**Problem details:**
All of the records must be repeated exactly.
━━━━━ Input records
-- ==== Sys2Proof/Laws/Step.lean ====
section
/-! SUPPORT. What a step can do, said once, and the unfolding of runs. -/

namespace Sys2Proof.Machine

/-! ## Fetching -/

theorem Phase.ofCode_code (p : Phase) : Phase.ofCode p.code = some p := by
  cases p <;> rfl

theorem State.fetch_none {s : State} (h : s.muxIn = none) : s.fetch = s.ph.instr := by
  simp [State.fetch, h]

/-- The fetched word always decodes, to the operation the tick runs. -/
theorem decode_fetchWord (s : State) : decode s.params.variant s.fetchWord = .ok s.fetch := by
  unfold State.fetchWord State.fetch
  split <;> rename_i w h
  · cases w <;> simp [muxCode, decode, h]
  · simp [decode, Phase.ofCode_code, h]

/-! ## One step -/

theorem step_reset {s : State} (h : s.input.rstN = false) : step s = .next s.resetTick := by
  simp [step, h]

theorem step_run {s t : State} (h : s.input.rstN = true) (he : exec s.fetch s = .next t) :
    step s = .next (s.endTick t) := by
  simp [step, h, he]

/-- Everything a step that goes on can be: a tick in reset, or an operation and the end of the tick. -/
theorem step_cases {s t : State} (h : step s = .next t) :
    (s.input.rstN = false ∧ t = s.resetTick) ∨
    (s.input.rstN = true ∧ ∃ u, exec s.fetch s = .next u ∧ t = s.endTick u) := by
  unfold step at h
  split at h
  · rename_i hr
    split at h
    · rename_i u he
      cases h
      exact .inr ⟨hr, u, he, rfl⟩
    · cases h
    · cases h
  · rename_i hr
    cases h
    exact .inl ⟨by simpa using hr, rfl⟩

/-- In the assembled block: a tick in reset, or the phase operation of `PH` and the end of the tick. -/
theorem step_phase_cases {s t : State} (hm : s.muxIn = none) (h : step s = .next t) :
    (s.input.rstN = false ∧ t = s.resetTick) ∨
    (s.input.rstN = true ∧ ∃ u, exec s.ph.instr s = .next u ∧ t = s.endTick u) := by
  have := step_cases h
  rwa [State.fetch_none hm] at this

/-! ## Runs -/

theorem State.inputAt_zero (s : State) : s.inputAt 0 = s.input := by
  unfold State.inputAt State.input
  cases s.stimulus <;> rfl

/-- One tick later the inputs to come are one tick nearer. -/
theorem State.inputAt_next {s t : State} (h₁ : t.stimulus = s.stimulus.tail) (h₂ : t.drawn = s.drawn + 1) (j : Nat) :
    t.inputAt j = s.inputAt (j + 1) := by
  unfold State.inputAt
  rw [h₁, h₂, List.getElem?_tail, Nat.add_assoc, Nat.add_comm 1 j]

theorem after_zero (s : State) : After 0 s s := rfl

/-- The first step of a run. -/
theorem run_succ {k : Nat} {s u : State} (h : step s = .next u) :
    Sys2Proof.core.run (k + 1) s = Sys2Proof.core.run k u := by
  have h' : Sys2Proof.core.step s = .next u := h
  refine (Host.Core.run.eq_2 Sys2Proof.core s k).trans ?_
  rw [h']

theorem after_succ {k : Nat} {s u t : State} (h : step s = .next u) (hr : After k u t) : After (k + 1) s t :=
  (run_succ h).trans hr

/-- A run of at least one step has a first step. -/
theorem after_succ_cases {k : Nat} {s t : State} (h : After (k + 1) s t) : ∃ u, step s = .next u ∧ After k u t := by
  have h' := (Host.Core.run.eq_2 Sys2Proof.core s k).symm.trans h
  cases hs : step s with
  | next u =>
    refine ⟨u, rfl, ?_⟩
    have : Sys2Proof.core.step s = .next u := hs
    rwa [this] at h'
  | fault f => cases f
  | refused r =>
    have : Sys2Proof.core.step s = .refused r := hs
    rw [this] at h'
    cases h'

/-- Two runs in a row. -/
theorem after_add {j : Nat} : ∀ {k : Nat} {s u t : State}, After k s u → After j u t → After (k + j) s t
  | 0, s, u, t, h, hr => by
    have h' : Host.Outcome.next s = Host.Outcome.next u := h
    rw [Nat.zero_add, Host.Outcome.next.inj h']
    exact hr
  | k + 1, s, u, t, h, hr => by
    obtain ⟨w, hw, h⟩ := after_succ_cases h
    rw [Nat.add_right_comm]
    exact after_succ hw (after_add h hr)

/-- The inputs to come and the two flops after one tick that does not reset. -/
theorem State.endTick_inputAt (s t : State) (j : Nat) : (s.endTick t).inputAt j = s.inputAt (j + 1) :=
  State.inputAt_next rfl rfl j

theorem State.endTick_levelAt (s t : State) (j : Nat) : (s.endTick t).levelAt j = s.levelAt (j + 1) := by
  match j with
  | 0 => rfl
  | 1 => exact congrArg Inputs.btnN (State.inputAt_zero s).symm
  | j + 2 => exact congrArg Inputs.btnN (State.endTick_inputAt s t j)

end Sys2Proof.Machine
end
━━━━━━━━━━
**Worked solution:**
-- ==== Sys2Proof/Laws/Step.lean ====
section
/-! SUPPORT. What a step can do, said once, and the unfolding of runs. -/

namespace Sys2Proof.Machine

/-! ## Fetching -/

theorem Phase.ofCode_code (p : Phase) : Phase.ofCode p.code = some p := by
  cases p <;> rfl

theorem State.fetch_none {s : State} (h : s.muxIn = none) : s.fetch = s.ph.instr := by
  simp [State.fetch, h]

/-- The fetched word always decodes, to the operation the tick runs. -/
theorem decode_fetchWord (s : State) : decode s.params.variant s.fetchWord = .ok s.fetch := by
  unfold State.fetchWord State.fetch
  split <;> rename_i w h
  · cases w <;> simp [muxCode, decode, h]
  · simp [decode, Phase.ofCode_code, h]

/-! ## One step -/

theorem step_reset {s : State} (h : s.input.rstN = false) : step s = .next s.resetTick := by
  simp [step, h]

theorem step_run {s t : State} (h : s.input.rstN = true) (he : exec s.fetch s = .next t) :
    step s = .next (s.endTick t) := by
  simp [step, h, he]

/-- Everything a step that goes on can be: a tick in reset, or an operation and the end of the tick. -/
theorem step_cases {s t : State} (h : step s = .next t) :
    (s.input.rstN = false ∧ t = s.resetTick) ∨
    (s.input.rstN = true ∧ ∃ u, exec s.fetch s = .next u ∧ t = s.endTick u) := by
  unfold step at h
  split at h
  · rename_i hr
    split at h
    · rename_i u he
      cases h
      exact .inr ⟨hr, u, he, rfl⟩
    · cases h
    · cases h
  · rename_i hr
    cases h
    exact .inl ⟨by simpa using hr, rfl⟩

/-- In the assembled block: a tick in reset, or the phase operation of `PH` and the end of the tick. -/
theorem step_phase_cases {s t : State} (hm : s.muxIn = none) (h : step s = .next t) :
    (s.input.rstN = false ∧ t = s.resetTick) ∨
    (s.input.rstN = true ∧ ∃ u, exec s.ph.instr s = .next u ∧ t = s.endTick u) := by
  have := step_cases h
  rwa [State.fetch_none hm] at this

/-! ## Runs -/

theorem State.inputAt_zero (s : State) : s.inputAt 0 = s.input := by
  unfold State.inputAt State.input
  cases s.stimulus <;> rfl

/-- One tick later the inputs to come are one tick nearer. -/
theorem State.inputAt_next {s t : State} (h₁ : t.stimulus = s.stimulus.tail) (h₂ : t.drawn = s.drawn + 1) (j : Nat) :
    t.inputAt j = s.inputAt (j + 1) := by
  unfold State.inputAt
  rw [h₁, h₂, List.getElem?_tail, Nat.add_assoc, Nat.add_comm 1 j]

theorem after_zero (s : State) : After 0 s s := rfl

/-- The first step of a run. -/
theorem run_succ {k : Nat} {s u : State} (h : step s = .next u) :
    Sys2Proof.core.run (k + 1) s = Sys2Proof.core.run k u := by
  have h' : Sys2Proof.core.step s = .next u := h
  refine (Host.Core.run.eq_2 Sys2Proof.core s k).trans ?_
  rw [h']

theorem after_succ {k : Nat} {s u t : State} (h : step s = .next u) (hr : After k u t) : After (k + 1) s t :=
  (run_succ h).trans hr

/-- A run of at least one step has a first step. -/
theorem after_succ_cases {k : Nat} {s t : State} (h : After (k + 1) s t) : ∃ u, step s = .next u ∧ After k u t := by
  have h' := (Host.Core.run.eq_2 Sys2Proof.core s k).symm.trans h
  cases hs : step s with
  | next u =>
    refine ⟨u, rfl, ?_⟩
    have : Sys2Proof.core.step s = .next u := hs
    rwa [this] at h'
  | fault f => cases f
  | refused r =>
    have : Sys2Proof.core.step s = .refused r := hs
    rw [this] at h'
    cases h'

/-- Two runs in a row. -/
theorem after_add {j : Nat} : ∀ {k : Nat} {s u t : State}, After k s u → After j u t → After (k + j) s t
  | 0, s, u, t, h, hr => by
    have h' : Host.Outcome.next s = Host.Outcome.next u := h
    rw [Nat.zero_add, Host.Outcome.next.inj h']
    exact hr
  | k + 1, s, u, t, h, hr => by
    obtain ⟨w, hw, h⟩ := after_succ_cases h
    rw [Nat.add_right_comm]
    exact after_succ hw (after_add h hr)

/-- The inputs to come and the two flops after one tick that does not reset. -/
theorem State.endTick_inputAt (s t : State) (j : Nat) : (s.endTick t).inputAt j = s.inputAt (j + 1) :=
  State.inputAt_next rfl rfl j

theorem State.endTick_levelAt (s t : State) (j : Nat) : (s.endTick t).levelAt j = s.levelAt (j + 1) := by
  match j with
  | 0 => rfl
  | 1 => exact congrArg Inputs.btnN (State.inputAt_zero s).symm
  | j + 2 => exact congrArg Inputs.btnN (State.endTick_inputAt s t j)

end Sys2Proof.Machine
end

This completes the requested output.